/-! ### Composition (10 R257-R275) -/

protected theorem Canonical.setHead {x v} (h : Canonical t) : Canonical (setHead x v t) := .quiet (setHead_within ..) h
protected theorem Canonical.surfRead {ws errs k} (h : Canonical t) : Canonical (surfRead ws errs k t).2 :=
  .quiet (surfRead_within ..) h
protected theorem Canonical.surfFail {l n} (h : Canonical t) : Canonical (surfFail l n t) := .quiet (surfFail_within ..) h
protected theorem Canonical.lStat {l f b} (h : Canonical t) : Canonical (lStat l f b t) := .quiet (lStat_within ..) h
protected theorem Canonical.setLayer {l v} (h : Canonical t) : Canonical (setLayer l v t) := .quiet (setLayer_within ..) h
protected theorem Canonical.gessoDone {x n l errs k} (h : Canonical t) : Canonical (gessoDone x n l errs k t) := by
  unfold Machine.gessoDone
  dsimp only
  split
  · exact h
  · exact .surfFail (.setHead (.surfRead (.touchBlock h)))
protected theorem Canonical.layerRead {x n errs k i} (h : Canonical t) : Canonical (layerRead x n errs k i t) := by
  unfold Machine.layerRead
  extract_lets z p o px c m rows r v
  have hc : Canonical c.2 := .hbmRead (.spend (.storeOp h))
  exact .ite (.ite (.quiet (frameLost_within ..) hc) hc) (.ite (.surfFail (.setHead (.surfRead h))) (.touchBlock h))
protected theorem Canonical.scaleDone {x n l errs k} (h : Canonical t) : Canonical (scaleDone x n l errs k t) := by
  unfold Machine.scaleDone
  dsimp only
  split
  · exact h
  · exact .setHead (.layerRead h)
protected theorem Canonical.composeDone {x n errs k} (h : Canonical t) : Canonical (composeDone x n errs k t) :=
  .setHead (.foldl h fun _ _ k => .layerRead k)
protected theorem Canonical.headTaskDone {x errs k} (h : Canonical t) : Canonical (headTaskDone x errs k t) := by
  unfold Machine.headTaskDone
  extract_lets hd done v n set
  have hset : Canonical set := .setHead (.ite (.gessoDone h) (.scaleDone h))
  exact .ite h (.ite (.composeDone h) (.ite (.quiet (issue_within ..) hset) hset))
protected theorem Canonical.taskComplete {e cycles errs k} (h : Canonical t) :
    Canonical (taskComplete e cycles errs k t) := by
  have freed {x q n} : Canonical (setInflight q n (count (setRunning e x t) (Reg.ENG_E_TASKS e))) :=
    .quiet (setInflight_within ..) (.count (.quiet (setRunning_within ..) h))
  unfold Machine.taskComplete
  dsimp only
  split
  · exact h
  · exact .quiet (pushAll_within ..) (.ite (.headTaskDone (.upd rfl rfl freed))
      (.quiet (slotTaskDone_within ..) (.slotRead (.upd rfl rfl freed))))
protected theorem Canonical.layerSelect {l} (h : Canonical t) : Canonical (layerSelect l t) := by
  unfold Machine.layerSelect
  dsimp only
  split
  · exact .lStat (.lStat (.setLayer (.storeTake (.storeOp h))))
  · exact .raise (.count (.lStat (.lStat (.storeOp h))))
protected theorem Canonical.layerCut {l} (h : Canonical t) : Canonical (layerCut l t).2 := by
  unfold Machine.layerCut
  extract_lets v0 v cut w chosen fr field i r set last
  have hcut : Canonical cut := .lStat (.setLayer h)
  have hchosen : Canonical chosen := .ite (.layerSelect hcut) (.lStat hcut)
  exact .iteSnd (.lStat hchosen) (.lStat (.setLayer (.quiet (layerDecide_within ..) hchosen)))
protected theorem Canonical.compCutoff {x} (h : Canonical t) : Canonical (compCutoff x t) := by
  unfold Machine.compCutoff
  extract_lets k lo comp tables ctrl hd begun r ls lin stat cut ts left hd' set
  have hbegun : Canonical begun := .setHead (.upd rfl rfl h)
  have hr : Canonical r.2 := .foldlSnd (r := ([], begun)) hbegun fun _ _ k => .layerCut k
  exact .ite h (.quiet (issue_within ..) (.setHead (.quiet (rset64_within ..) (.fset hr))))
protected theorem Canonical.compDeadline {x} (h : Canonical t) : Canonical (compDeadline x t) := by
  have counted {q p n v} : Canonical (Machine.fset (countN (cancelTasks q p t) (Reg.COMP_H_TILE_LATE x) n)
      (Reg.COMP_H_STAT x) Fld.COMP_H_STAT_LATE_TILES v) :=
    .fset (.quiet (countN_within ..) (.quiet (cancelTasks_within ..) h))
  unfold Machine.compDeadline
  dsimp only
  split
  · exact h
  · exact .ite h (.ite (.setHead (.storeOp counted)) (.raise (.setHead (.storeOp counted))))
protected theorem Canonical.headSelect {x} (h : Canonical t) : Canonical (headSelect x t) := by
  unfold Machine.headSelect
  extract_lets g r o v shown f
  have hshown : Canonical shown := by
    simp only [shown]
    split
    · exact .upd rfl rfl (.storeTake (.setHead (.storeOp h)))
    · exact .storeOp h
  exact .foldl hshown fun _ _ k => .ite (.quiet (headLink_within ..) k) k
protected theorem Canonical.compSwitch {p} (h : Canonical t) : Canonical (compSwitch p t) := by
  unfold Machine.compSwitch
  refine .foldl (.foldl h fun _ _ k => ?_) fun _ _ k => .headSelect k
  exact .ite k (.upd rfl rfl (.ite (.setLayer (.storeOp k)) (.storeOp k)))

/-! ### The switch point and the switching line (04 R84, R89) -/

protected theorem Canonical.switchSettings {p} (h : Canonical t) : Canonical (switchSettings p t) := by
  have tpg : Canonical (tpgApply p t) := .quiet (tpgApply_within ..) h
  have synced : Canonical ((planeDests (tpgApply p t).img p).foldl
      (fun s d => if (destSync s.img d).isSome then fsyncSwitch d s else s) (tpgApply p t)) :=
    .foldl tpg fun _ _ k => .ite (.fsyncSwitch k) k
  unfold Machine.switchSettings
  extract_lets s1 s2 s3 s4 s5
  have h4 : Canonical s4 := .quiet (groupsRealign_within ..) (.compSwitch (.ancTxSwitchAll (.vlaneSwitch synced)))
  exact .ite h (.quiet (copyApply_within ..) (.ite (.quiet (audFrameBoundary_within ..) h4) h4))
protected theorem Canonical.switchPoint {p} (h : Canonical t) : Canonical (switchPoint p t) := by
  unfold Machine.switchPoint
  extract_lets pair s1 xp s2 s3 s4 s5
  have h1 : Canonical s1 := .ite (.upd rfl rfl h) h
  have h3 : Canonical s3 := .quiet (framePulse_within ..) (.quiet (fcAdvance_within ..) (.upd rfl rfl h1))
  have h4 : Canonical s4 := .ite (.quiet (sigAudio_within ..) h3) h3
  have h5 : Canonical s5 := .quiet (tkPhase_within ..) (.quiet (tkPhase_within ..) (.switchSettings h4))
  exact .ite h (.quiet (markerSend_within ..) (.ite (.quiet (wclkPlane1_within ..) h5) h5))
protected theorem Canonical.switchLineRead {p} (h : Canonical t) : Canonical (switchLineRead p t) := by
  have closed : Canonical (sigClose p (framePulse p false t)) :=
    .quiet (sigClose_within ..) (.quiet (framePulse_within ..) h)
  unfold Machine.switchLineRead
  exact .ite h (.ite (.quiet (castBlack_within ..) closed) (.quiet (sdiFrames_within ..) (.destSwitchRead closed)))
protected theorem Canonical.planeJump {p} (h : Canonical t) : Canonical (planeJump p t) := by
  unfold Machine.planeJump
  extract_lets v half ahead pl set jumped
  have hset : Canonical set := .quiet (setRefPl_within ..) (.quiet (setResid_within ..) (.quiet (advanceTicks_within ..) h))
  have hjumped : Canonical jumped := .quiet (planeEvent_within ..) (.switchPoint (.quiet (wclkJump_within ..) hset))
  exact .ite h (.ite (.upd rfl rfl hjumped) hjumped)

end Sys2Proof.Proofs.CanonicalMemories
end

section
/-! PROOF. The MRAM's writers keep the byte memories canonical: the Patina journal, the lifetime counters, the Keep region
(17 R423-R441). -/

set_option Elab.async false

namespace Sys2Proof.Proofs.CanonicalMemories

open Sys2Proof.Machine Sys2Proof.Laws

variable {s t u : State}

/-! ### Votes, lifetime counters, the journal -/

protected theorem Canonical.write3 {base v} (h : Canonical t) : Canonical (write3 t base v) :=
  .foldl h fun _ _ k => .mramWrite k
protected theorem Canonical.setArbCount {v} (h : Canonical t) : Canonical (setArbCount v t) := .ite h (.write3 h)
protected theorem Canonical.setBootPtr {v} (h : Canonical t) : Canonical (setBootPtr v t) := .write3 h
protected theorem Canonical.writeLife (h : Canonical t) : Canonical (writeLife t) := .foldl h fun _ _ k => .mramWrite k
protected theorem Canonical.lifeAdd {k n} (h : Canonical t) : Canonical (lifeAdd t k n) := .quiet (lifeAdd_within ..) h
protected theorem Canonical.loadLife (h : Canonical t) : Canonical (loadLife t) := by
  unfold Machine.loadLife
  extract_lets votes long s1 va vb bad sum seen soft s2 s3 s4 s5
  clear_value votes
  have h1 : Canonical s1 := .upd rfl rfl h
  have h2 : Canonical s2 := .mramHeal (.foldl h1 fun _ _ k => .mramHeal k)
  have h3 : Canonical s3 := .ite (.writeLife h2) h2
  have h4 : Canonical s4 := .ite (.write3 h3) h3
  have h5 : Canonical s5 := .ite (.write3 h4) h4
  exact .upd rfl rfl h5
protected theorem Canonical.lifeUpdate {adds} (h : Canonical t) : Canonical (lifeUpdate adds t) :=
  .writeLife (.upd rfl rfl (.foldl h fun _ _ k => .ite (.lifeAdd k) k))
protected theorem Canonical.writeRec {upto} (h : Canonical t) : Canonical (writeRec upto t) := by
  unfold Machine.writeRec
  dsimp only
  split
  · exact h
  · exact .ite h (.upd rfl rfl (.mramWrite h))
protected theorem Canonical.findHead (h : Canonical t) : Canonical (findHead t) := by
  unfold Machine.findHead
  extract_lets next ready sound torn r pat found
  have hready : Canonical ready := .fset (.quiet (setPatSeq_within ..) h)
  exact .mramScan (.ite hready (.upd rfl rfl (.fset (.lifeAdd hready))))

→ DESCRIPTION OF THE TASK: From the listing above, output exactly the run of lines that starts with the line containing "the journal -/" and ends with the line containing "(.lifeAdd k) k))".

→ OUTPUT BELOW:
/-! ### Votes, lifetime counters, the journal -/

protected theorem Canonical.write3 {base v} (h : Canonical t) : Canonical (write3 t base v) :=
  .foldl h fun _ _ k => .mramWrite k
protected theorem Canonical.setArbCount {v} (h : Canonical t) : Canonical (setArbCount v t) := .ite h (.write3 h)
protected theorem Canonical.setBootPtr {v} (h : Canonical t) : Canonical (setBootPtr v t) := .write3 h
protected theorem Canonical.writeLife (h : Canonical t) : Canonical (writeLife t) := .foldl h fun _ _ k => .mramWrite k
protected theorem Canonical.lifeAdd {k n} (h : Canonical t) : Canonical (lifeAdd t k n) := .quiet (lifeAdd_within ..) h
protected theorem Canonical.loadLife (h : Canonical t) : Canonical (loadLife t) := by
  unfold Machine.loadLife
  extract_lets votes long s1 va vb bad sum seen soft s2 s3 s4 s5
  clear_value votes
  have h1 : Canonical s1 := .upd rfl rfl h
  have h2 : Canonical s2 := .mramHeal (.foldl h1 fun _ _ k => .mramHeal k)
  have h3 : Canonical s3 := .ite (.writeLife h2) h2
  have h4 : Canonical s4 := .ite (.write3 h3) h3
  have h5 : Canonical s5 := .ite (.write3 h4) h4
  exact .upd rfl rfl h5
protected theorem Canonical.lifeUpdate {adds} (h : Canonical t) : Canonical (lifeUpdate adds t) :=
  .writeLife (.upd rfl rfl (.foldl h fun _ _ k => .ite (.lifeAdd k) k))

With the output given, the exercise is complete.